6-WA-d.8 to 6-WA-d.9 – Has SEPA Review been Conducted?
The developer is required to include notice of compliance with the Washington State Environmental Policy Act with their JARPA application. WAC 220-110-030.
6-WA-d.10 – Joint Aquatic Resource Permit Application (JARPA) and Associated Documents
Federal, state, and local agencies have developed a single application for a selection of water related approvals to streamline the permitting process in Washington.

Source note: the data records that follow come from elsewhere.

-- ==== Sys2Proof/Word.lean ====
section
/-! DEFINITION. The two words of the block (spec/00_scope.md R6, R10): a byte, and a word of W = 16 bits.
All quantities are unsigned. -/

namespace Sys2Proof

/-- A command code or a reply byte (R51, R71). -/
abbrev Byte := BitVec 8

/-- A W = 16 bit unsigned quantity: FDUR, FCNT and the request's value field (R6). -/
abbrev Word := BitVec 16

end Sys2Proof
end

A developer can submit a Joint Aquatic Resources Permit Application (JARPA) for:
- U.S. Army Corp of Engineers Section 10 and Section 404 Permits;
- U.S. Coast Guard Private Aids to Navigation (PATON);
- Washington State Department of Ecology 401 Water Quality Certification;
- Washington State Department of Fish and Wildlife Hydraulic Project Approval;
- Washington State Department of Natural Resources Aquatic Use Authorization; and
- Local shoreline permits for Substantial Development, Conditional Use, Variance, Exemption, and Revision.
The JARPA requires the developer to submit the following information:
- The project name;
- The applicant/developer;
- Authorized agents;
- Property owner(s);
- Project location;
- Project description;
- Wetlands impacts and mitigation techniques;
- Waterbodies (other than wetlands) impacts and mitigation techniques;
- Washington State Environmental Policy Act compliance; and
- Other additional information as required.

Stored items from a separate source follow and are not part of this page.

/-- Where the order of a TICK and a command matters at the event level (R157): for FLASH_AND_TRIGGER the count left
differs; for LIGHT_STATE at the expiry only the reply may differ; for every other command the state and the reply are
the same in both orders. -/
def Obligations.OrderOfTickAndCommand : Prop :=
  ∀ (p : Params) (r : Regs), r.tarm = true → r.trig = false →
    (∀ i, (∀ v, i ≠ .flashAndTrigger v) →
      ∃ r' reps reps', eventRun p [.tick, .cmd i] r = some (r', reps) ∧
        eventRun p [.cmd i, .tick] r = some (r', reps') ∧
        ((∀ v, i ≠ .lightState v) ∨ 2 ≤ r.fcnt.toNat → reps = reps')) ∧
    (∀ v, r.fcnt.toNat ≤ 1 → r.flash = true → r.lamp = false →
      ∃ r', eventRun p [.tick, .cmd (.lightState v)] r = some (r', [.one 0x00]) ∧
        eventRun p [.cmd (.lightState v), .tick] r = some (r', [.one 0x01])) ∧
    (∀ v, ∃ r1 r2 reps, eventRun p [.tick, .cmd (.flashAndTrigger v)] r = some (r1, reps) ∧
      eventRun p [.cmd (.flashAndTrigger v), .tick] r = some (r2, reps) ∧
      r1.fcnt = r.fdur ∧ r1.tarm = true ∧
      r2.fcnt.toNat = r.fdur.toNat - 1 ∧ r2.tarm = decide (2 ≤ r.fdur.toNat))

/-- From an armed state the timer is disarmed after exactly `max(FCNT, 1)` TICKs (R132), whatever other operations fall
between them, so long as none is a FLASH_AND_TRIGGER or a RESET: before that many it is armed with the count less the
TICKs so far and the line asserted if it was; at that many it is disarmed with a count of 0; more there cannot be. -/
def Obligations.TimerExpiresAfterItsCountOfTicks : Prop :=
  ∀ (p : Params) (ops : List EventOp) (r r' : Regs) (reps : List Reply),
    r.tarm = true → FlashIsLampOrArmed r → noResetNoArm ops = true → eventRun p ops r = some (r', reps) →
      ops.count .tick ≤ max r.fcnt.toNat 1 ∧
      (ops.count .tick < max r.fcnt.toNat 1 →
        r'.tarm = true ∧ r'.flash = true ∧ r'.fcnt.toNat = r.fcnt.toNat - ops.count .tick) ∧
      (ops.count .tick = max r.fcnt.toNat 1 → r'.tarm = false ∧ r'.flash = r'.lamp ∧ r'.fcnt = 0)

/-- Progress at the event level under weak fairness of TICK and RELEASE (the spec's decision D18): every trigger hold
ends, and every timed pulse ends once no further FLASH_AND_TRIGGER is performed. -/
def Obligations.PulsesEndUnderWeakFairness : Prop :=
  ∀ (p : Params) (σ : Nat → Regs) (op : Nat → Option EventOp), EventTrace p σ op →
    WeaklyFair σ op .tick → WeaklyFair σ op .release →
    (∀ n, ∃ m, n ≤ m ∧ (σ m).trig = false) ∧
    (∀ n, (∀ m v, n ≤ m → op m ≠ some (.cmd (.flashAndTrigger v))) → ∃ m, n ≤ m ∧ (σ m).tarm = false)

/-! ## Pulses in time -/

/-- The trigger pulse (R138; the counters are the spec's decision D13, the latency D10): after the accepted command, and
with no reset, the line is asserted and the port closed for exactly HOLD_CYCLES cycles, whatever happens meanwhile. -/
def Obligations.TriggerPulseLastsHoldCycles : Prop :=
  ∀ s t : State, s.params.wf → s.hcnt = 0 → (currentInputs s).rst = false → assertsTrigger s = true →
    step s = .next t →
    DuringCycles (holdCycles s.params) t (fun u => (currentInputs u).rst = false) →
      (∀ k, k < holdCycles s.params → ∃ u, runCycles k t = .next u ∧
        u.regs.trig = true ∧ reqReady u = false ∧ acceptedRequest u = none) ∧
      ∃ u, runCycles (holdCycles s.params) t = .next u ∧ u.regs.trig = false ∧ u.hcnt = 0

/-- The timed flash pulse (R154; the phase of the first TICK is the spec's decision D8, a duration of 0 its D7): after the
accepted FLASH_AND_TRIGGER with `FDUR = d`, with no re-arm and no reset, the timer is armed and the line asserted for
exactly `max(d, 1) * TICK_CYCLES` cycles, the count going down once per TICK_CYCLES; then the timer is disarmed and
the line is the lamp's. -/
def Obligations.FlashPulseLastsItsDuration : Prop :=
  ∀ s t : State, s.params.wf → (currentInputs s).rst = false → armsTimer s = true → step s = .next t →
    DuringCycles (max s.regs.fdur.toNat 1 * tickCycles s.params) t
      (fun u => (currentInputs u).rst = false ∧ armsTimer u = false) →
      (∀ k, k < max s.regs.fdur.toNat 1 * tickCycles s.params → ∃ u, runCycles k t = .next u ∧
        u.regs.tarm = true ∧ u.regs.flash = true ∧
        u.regs.fcnt.toNat = s.regs.fdur.toNat - k / tickCycles s.params) ∧
      ∃ u, runCycles (max s.regs.fdur.toNat 1 * tickCycles s.params) t = .next u ∧
        u.regs.tarm = false ∧ u.regs.fcnt = 0 ∧ u.regs.flash = u.regs.lamp

/-- A flash no longer than the hold is never seen by LIGHT_STATE (R103; the closed port is the spec's decision D9, a
duration of 0 its D7): after an accepted FLASH_AND_TRIGGER with the lamp off, whose pulse is no longer than the hold,
and with no reset, no command is accepted before the line has dropped; the state in which the port opens again has the
line down, and a LIGHT_STATE accepted there replies 0x00. -/
def Obligations.ShortFlashIsNeverSeenByTheHost : Prop :=
  ∀ s t : State, s.params.wf → s.hcnt = 0 → (currentInputs s).rst = false → armsTimer s = true →
    s.regs.lamp = false → max s.regs.fdur.toNat 1 * tickCycles s.params ≤ holdCycles s.params → step s = .next t →
    DuringCycles (holdCycles s.params) t (fun u => (currentInputs u).rst = false) →
      (∀ k u, k < holdCycles s.params → runCycles k t = .next u → acceptedRequest u = none) ∧
      ∃ u, runCycles (holdCycles s.params) t = .next u ∧
        u.regs.trig = false ∧ u.regs.tarm = false ∧ u.regs.flash = false ∧
        ∀ x, (currentInputs u).rst = false → acceptedInstr u = some (.lightState x) →
          ∃ w, step u = .next w ∧ w.reply = some (.one 0x00)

The state of Washington has developed instruction guides for completing and understanding the JARPA process (Washington Completing JARPA Instructions and Washington JARPA Technical Help) which includes a pre-submittal checklist for developers to make sure they have included all necessary information and attachments such as wetland delineations, mitigation plans, best management practices, etc. The developer should submit copies of the JARPA to all relevant permitting agencies at the federal, state, and local level.

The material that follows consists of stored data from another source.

-- ==== Sys2Proof/Laws/Event.lean ====
section
/-! SUPPORT. What one operation, and a schedule of operations, of the event level can do. -/

namespace Sys2Proof.Machine

variable {p : Params} {op : EventOp} {ops : List EventOp} {r r' : Regs} {rep : Option Reply} {reps : List Reply}

/-- An operation happens exactly where it is enabled, with its effect (R12). -/
theorem eventStep_eq_some :
    eventStep p op r = some (r', rep) ↔ eventEnabled op r = true ∧ eventEffect p op r = (r', rep) := by
  unfold eventStep
  split <;> simp_all

/-- A run that begins with an operation: that operation happens, and the rest runs from what it leaves. -/
theorem eventRun_cons :
    eventRun p (op :: ops) r = some (r', reps) ↔
      ∃ q rep reps', eventStep p op r = some (q, rep) ∧ eventRun p ops q = some (r', reps') ∧
        reps = rep.toList ++ reps' := by
  simp only [eventRun]
  cases h : eventStep p op r with
  | none => simp
  | some x =>
    obtain ⟨q, rep⟩ := x
    simp only [Option.some.injEq, Prod.mk.injEq]
    cases h' : eventRun p ops q with
    | none =>
      constructor
      · intro hc; cases hc
      · rintro ⟨q', _, _, ⟨rfl, rfl⟩, hc, -⟩; simp [h'] at hc
    | some y =>
      constructor
      · intro hc
        cases hc
        exact ⟨q, rep, y.2, ⟨rfl, rfl⟩, h', rfl⟩
      · rintro ⟨q', rep', reps', ⟨rfl, rfl⟩, hc, rfl⟩
        rw [h'] at hc
        cases hc
        rfl

@[simp] theorem eventRun_nil : eventRun p [] r = some (r, []) := rfl

/-- Two schedules on end (R58). -/
theorem eventRun_append {ops' : List EventOp} {q : Regs} {reps' : List Reply}
    (h : eventRun p ops r = some (q, reps)) (h' : eventRun p ops' q = some (r', reps')) :
    eventRun p (ops ++ ops') r = some (r', reps ++ reps') := by
  induction ops generalizing r reps with
  | nil => cases h; simpa using h'
  | cons op ops ih =>
    obtain ⟨q', rep, reps1, h1, h2, rfl⟩ := eventRun_cons.mp h
    exact eventRun_cons.mpr ⟨q', rep, reps1 ++ reps', h1, ih h2, by simp⟩

end Sys2Proof.Machine
end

The developer is required to include a notice of compliance with the Washington State Environmental Policy Act with their JARPA application. WAC 220-110-030(3). The application packet should include:
- General plans for the overall project;
- Complete plans and specifications for the proposed construction or work;
- Waterward of the mean higher high water line in salt water;
- Waterward of the ordinary high water line in fresh water; and
- Complete plans and specifications for the proper protection of fish life. WAC 220-110-030(3).
6-WA-d.11 to 6-WA-d.12 – Review Application Materials for Completeness
WDFW must review the application materials for completeness. WDFW may request additional information from the developer.
6-WA-d.13 to 6-WA-d.14 – Is the Application Approved?
WDFW must deny an HPA when the project will result in direct or indirect harm to fish life, unless adequate mitigation can be assured by attaching conditions to the HPA or modifying the proposal. If WDFW denies the HPA, they must provide written explanation to the developer stating the reasons for denial. WAC 220-110-030(14).
The developer may appeal the decision to deny an application to WDFW.
6-WA-d.15 – Hydraulic Project Approval Permit
WDFW will grant the HPA permit for a period of up to five years. WAC 220-110-030(13).
6-WA-d.16 – Provide Proof of Substantial Progress
The developer is required to demonstrate substantial progress on construction of the portion of the project covered by the HPA within two years of the date of issuance of the permit. WAC 220-110-030(13).